With leaders preaching across the country for Indigenous people to take the COVID-19 pandemic serious, one nation in Quebec has five confirmed cases but can’t pinpoint the source.
That means Kahnawake’s numbers could go up said Lloyd Phillips, commissioner of public safety for the Mohawk Council of Kahnawake.
“The virus is in our community and it is spreading,” said Phillips on Nation to Nation Thursday of the cases that were confirmed early this week.

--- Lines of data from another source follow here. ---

/-- `PTP_EVENT_TIMESTAMP` (R472): an event flit's time enters the port's FIFO of 64 entries; a full one drops it and sets its overflow bit. -/
def execPtpEventTimestamp (s : State) : Host.Outcome State Fault Refusal :=
  let site := Config.fabSite (s.ev.n / 8)
  let p := s.ev.n % 8
  let d := s.die site
  let l := tget [] d.ptp p
  .next (if 15 < s.ev.n then s
    else (if l.length < 64 then
        s.setDie site { d with ptp := tset d.ptp p (l ++ [(BitVec.ofNat 16 s.ev.m, BitVec.ofNat 4 s.ev.k, s.countAt site)]) }
      else s.setDie site { d with ptpOvf := tset d.ptpOvf p true }).timeSeen 1)

/-- `PTM_EXCHANGE` (R473): a dialogue on a host port completes. -/
def execPtmExchange (s : State) : Host.Outcome State Fault Refusal :=
  .next (if tget true s.mgmt.hostUp (s.ev.site % 2) then s.timeSeen 2 else s)

/-- `TIME_SOURCE_LOSS` (R473): the selected source has given no valid exchange for 2 s. -/
def execTimeSourceLoss (s : State) : Host.Outcome State Fault Refusal :=
  .next (if s.mgmt.timeSrc != 0 && decide (s.mgmt.srcAt + 2000000000 ≤ s.runNs) then { s with mgmt := { s.mgmt with timeHold := true } } else s)

end Sys2Proof.Machine
end

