-- ==== Sys2Proof/Machine/Dispatch.lean ====
section
/-! DEFINITION. The dispatch: one arm per constructor of `Instr`, each a direct call of that instruction's meaning. -/

namespace Sys2Proof.Machine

Perry Bellegarde, national chief of the Assembly of First Nations, said people can’t take any risks and need to treat this virus seriously.
Bellegarde said he’s also clearly aware that some First Nations can’t practice the same isolation, that others can to limit the spread, because some homes on-reserve have a dozen people living in it.
“We don’t have the same quality of health care as everybody else in Canada, especially the 96 fly-in communities. They don’t have access to hospitals. And so even a simple thing like making sure there’s enough food at the Northern Stores or the co-op is going to be a big issue. Having access to rubber gloves and face masks and hand sanitizers and ventilators. Those are going to be challenges,” he said.
“Focus all levels of government, provincial governments, municipal governments and our own First Nation governments to make sure there’s adequate human and financial resources in place to meet the needs.”
Nation to Nation again spoke to Dr. Tom Wong, chief medical officer of public health at Indigenous Services, as well as Valerie Gideon, senior assistant deputy minister in the First Nations and Inuit Health Branch.
Both provided updates on what the federal government is doing in response to the pandemic.